-- ==== Sys2Proof/Machine/Boundary.lean ====
section
/-! DEFINITION. Phase 0 of an epoch (R52): array time passes to the next epoch, and what waits for the boundary takes effect. -/

namespace Sys2Proof.Machine

/-! ### Handback (R408) -/

/-- Phase 0 of epoch `x`: where H has come, the group goes to the rejoined head; the manager's renewals carry the new owner. Commands
of the old owner that are not admitted yet are answered Asymmetric Access Transition (log 46). -/
def State.handbackAt (s : State) (x i : Nat) : State :=
  let st := s.stream i
  match st.handback with
  | none => s
  | some h =>
    if x < h then s
    else
      let owner := if st.mine then s.peerSite else s.site
      let s1 := st.waiting.foldl (fun (acc : State) (w : WaitCmd) => acc.reply w.cmd w.fromPeer nvAnaTrans) s
      let st1 := s1.stream i
      let s2 := s1.setStream i (if st.mine then { st1 with handback := none, waiting := [], gen := st.gen + 1 }
        else { st1 with
          mine := true, admitFrom := h, admitUntil := none, awaitSeal := decide (st.sealSeen + 1 < h), sealedEpn := h - 1, handback := none
          waiting := [], gen := st.gen + 1 })
      let s3 : State := if s2.seam.manager then
          { s2 with seam := { s2.seam with sets := s2.seam.sets ++ [RenewSet.owner i owner (st.gen + 1) st.nextSsn] } } else s2
      s3.event EV_SEAM_HANDBACK (srcOf 12 i)

/-- The old owner is done with a stream handed back once its last body is complete. -/
def State.handbackDone (s : State) (i : Nat) : State :=
  let st := s.stream i
  if st.mine && !s.seam.standing && s.lastDone i then s.setStream i { st with mine := false, admitUntil := none } else s

/-! ### The parts of phase 0 -/

/-- What any part does: cleared enables, loads and revocations take effect, domains switch, and the loss records are written (R129, R250,
R310, R554, R608). -/
def State.partBoundary (s : State) : State :=
  let s1 := s.ringClears
  let s2 : State := { s1 with digest := s1.digest.boundary }
  let s3 := s2.revokeBoundary.switchDomains.avsStep
  State.ringNotice { s3 with
    ev := s3.ev.lossRecords s3.time.t s3.epn
    port := s3.port.map (fun (p : SpokePort) => { p with control := 0 }) }

/-- What a shelf does besides (R394, R428, R499). -/
def State.shelfBoundary (s : State) : State := s.flashClears.kickAll.shelfWindow

/-- Every waiting command has waited through one more boundary (R211). -/
def State.countWaits (s : State) : State :=
  let more := fun (st : StreamSt) => { st with waiting := st.waiting.map (fun (w : WaitCmd) => { w with boundaries := w.boundaries + 1 }) }
  { s with head := { s.head with st0 := more s.head.st0, st1 := more s.head.st1 } }

/-- A head's seals, the group and lease moves, and standing down (R214, R404, R408, R409). -/
def State.sealBoundary (s : State) (x : Nat) : State :=
  let s1 := if s.seamOn then s.hbBoundary (x - 1) else s
  let s2 := ((s1.sealStream 0).sealStream 1).applyReady.countWaits
  let s3 := ((s2.handbackAt x 0).handbackAt x 1).leaseMoves x
  ((s3.handbackDone 0).handbackDone 1).finishStanding

/-- Keys that come into force, erases, credits, the journal flush and the pages due, snapshots, the barrier and the passes (R90, R165, R317, R324,
R339, R365, R374, R631). -/
def State.dataBoundary (s : State) (x : Nat) : State :=
  let s1 := (s.keysInForce x).eraseStep
  let s2 := (s1.grantCredits 0).grantCredits 1
  let s3 := State.flushPages (if s2.headUp then (s2.journalFlush 0).journalFlush 1 else s2)
  ((((s3.schedRecheck.cutSnaps x).barrierStep x).darnCheck).refoldBoundary).permitRestarts

/-- Epoch marks on every active spoke port (R48). -/
def State.sendMarks (s : State) (x : Nat) : State := s.toAll (bareFrame (.mark x s.time.t (qualityNum s.time.quality)))

/-- What the host and the partner see of the boundary (R183, R189, R194, R195, R202, R517, R526); `testEnd` is the result of a self-test
whose work is complete (R193). -/
def State.hostBoundary (s : State) (testEnd : Option (Fin 16)) : State :=
  let s0 := if s.psAdmits && s.cipher.drbgOk then s.takeHeldAdmin else s
  let s1 := s0.deleteSqs.psStep.testStep
  let s2 := match testEnd with
    | some r => s1.testDone r
    | none => s1
  let s3 := (s2.takeLogCopies.adminCheck.rdmaBoundary).replBoundary
  (if s3.isTarget then s3.replTarget else s3).anaUpdate

/-- The epoch of this run becomes the highest one recorded in the Hem, once JOIN has passed: until then the records of the runs before stand
for R38 and R39. An EPN above them ends AL_EPOCH_BACKWARD (R63). -/
def State.noteEpoch (s : State) (x : Nat) : State :=
  if s.boot.joined || s.seam.asked || s.boot.readyDone then s.ckptEpoch (max x s.hemHigh)
  else if s.boot.holds.contains AL_EPOCH_BACKWARD && decide (s.hemHigh < x) then
    State.clearAlarm { s with boot := { s.boot with holds := s.boot.holds.filter (· != AL_EPOCH_BACKWARD) } } AL_EPOCH_BACKWARD 0
  else s

/-- The quality that holds at an epoch boundary, for the points of that epoch (R44). -/
def State.noteQuality (s : State) (x : Nat) : State :=
  if s.isSource then
    { s with repl := { s.repl with quals :=
        (s.repl.quals.filter (fun e => decide (min s.repl.pointAt (x - 1) ≤ e.1))) ++ [(x, qualityNum s.time.quality)] } }
  else s

/-- The quality at this boundary, for the snapshots cut at it that become known here later (R338). -/
def State.noteCut (s : State) (x : Nat) : State :=
  { s with head := { s.head with
      quals := s.head.quals.filter (fun e => decide (min s.head.st0.replayed s.head.st1.replayed < e.1)) ++ [(x, qualityNum s.time.quality)] } }

/-- A head's phase 0 of epoch `x` (R39, R48, R52, R385). What the firmware wrote to the Hem in the epoch that ends is durable by then (R154):
DESIGN CHOICE (log 96). -/
def State.headBoundary (s0 : State) (x : Nat) (testEnd : Option (Fin 16)) : State :=
  let s := { s0 with hem := { s0.hem with looseSif := [], looseCk := [] } }
  ((((((s.noteQuality x).noteCut x).seamDrain.sendMarks x).sealBoundary x).dataBoundary x).hostBoundary testEnd).noteEpoch x

/-- The windows of a role whose activities move to the next epoch where they cannot start (R52, R54): not the heartbeats and the
renewals. -/
def State.deferrable (s : State) (w : Nat) : Bool :=
  if s.isShelf then [2, 6, 7].contains w else [2, 4, 7].contains w

/-- Activities that could not start within their windows, by the window's first eighth (R54): one that has run is not late. -/
def State.defer (s : State) (late : List (Fin 8)) : State :=
  let ws := (late.map (·.val)).filter (fun w => s.deferrable w && !s.time.ran.contains w && !s.time.ran.contains (w + 8))
  ws.foldl (fun (acc : State) (w : Nat) => acc.eventArg EV_EPOCH_SLICE_DEFERRED 0 (le 1 w))
    { s with time := { s.time with deferred := ws, ran := [] } }

/-- The averages of the last 1 ms, in mW per domain (R628). -/
def State.domainPower (s : State) (mw : List Nat) : State :=
  { s with power := { s.power with pd := s.power.pd.mapIdx (fun i (d : PdSt) =>
      let a := min (mw.getD i d.avgMw) 0xFFFF
      { d with avgMw := a, peakMw := max d.peakMw a }) } }

/-- EPOCH_BOUNDARY (R52, R54): `late` names the activities of the ended epoch that did not start in their windows; `pkgDw`, `cons` and
`mw` are what the power meters show: the package and the consumers in 0.1 W (R610), the domains in mW (R628); `testEnd` is the result of
a self-test that has ended. -/
def execEpochBoundary (late : List (Fin 8)) (pkgDw : Nat) (cons mw : List Nat) (testEnd : Option (Fin 16)) (s : State) : Res :=
  onlyIf (s.live && s.time.tSet) s fun s =>
    let x := s.epn + 1
    let s0 := (s.setT (max s.time.t (s.epochStart x - 1))).setT (s.epochStart x)
    let s1 := ((State.domainPower { s0 with power := { s0.power with resuming := false } } mw).budgetStep pkgDw cons)
    if !s1.fw then { s1 with time := { s1.time with ran := [] } }
    else
      let s2 := (s1.defer late).partBoundary
      if s2.isShelf then s2.shelfBoundary
      else
        let s3 := s2.headBoundary x testEnd
        if s1.seam.standing && !s3.seam.standing && s3.seam.thenRestart then s3.restart 4 else s3

end Sys2Proof.Machine
end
· · · · ·
▶ **The problem**
From the line holding "if s2.isShelf then s2.shelfBoundary" to the end of the listing, copy every line exactly, both ends included, and add nothing.

▶ **Exercise answer**
      if s2.isShelf then s2.shelfBoundary
      else
        let s3 := s2.headBoundary x testEnd
        if s1.seam.standing && !s3.seam.standing && s3.seam.thenRestart then s3.restart 4 else s3

end Sys2Proof.Machine
end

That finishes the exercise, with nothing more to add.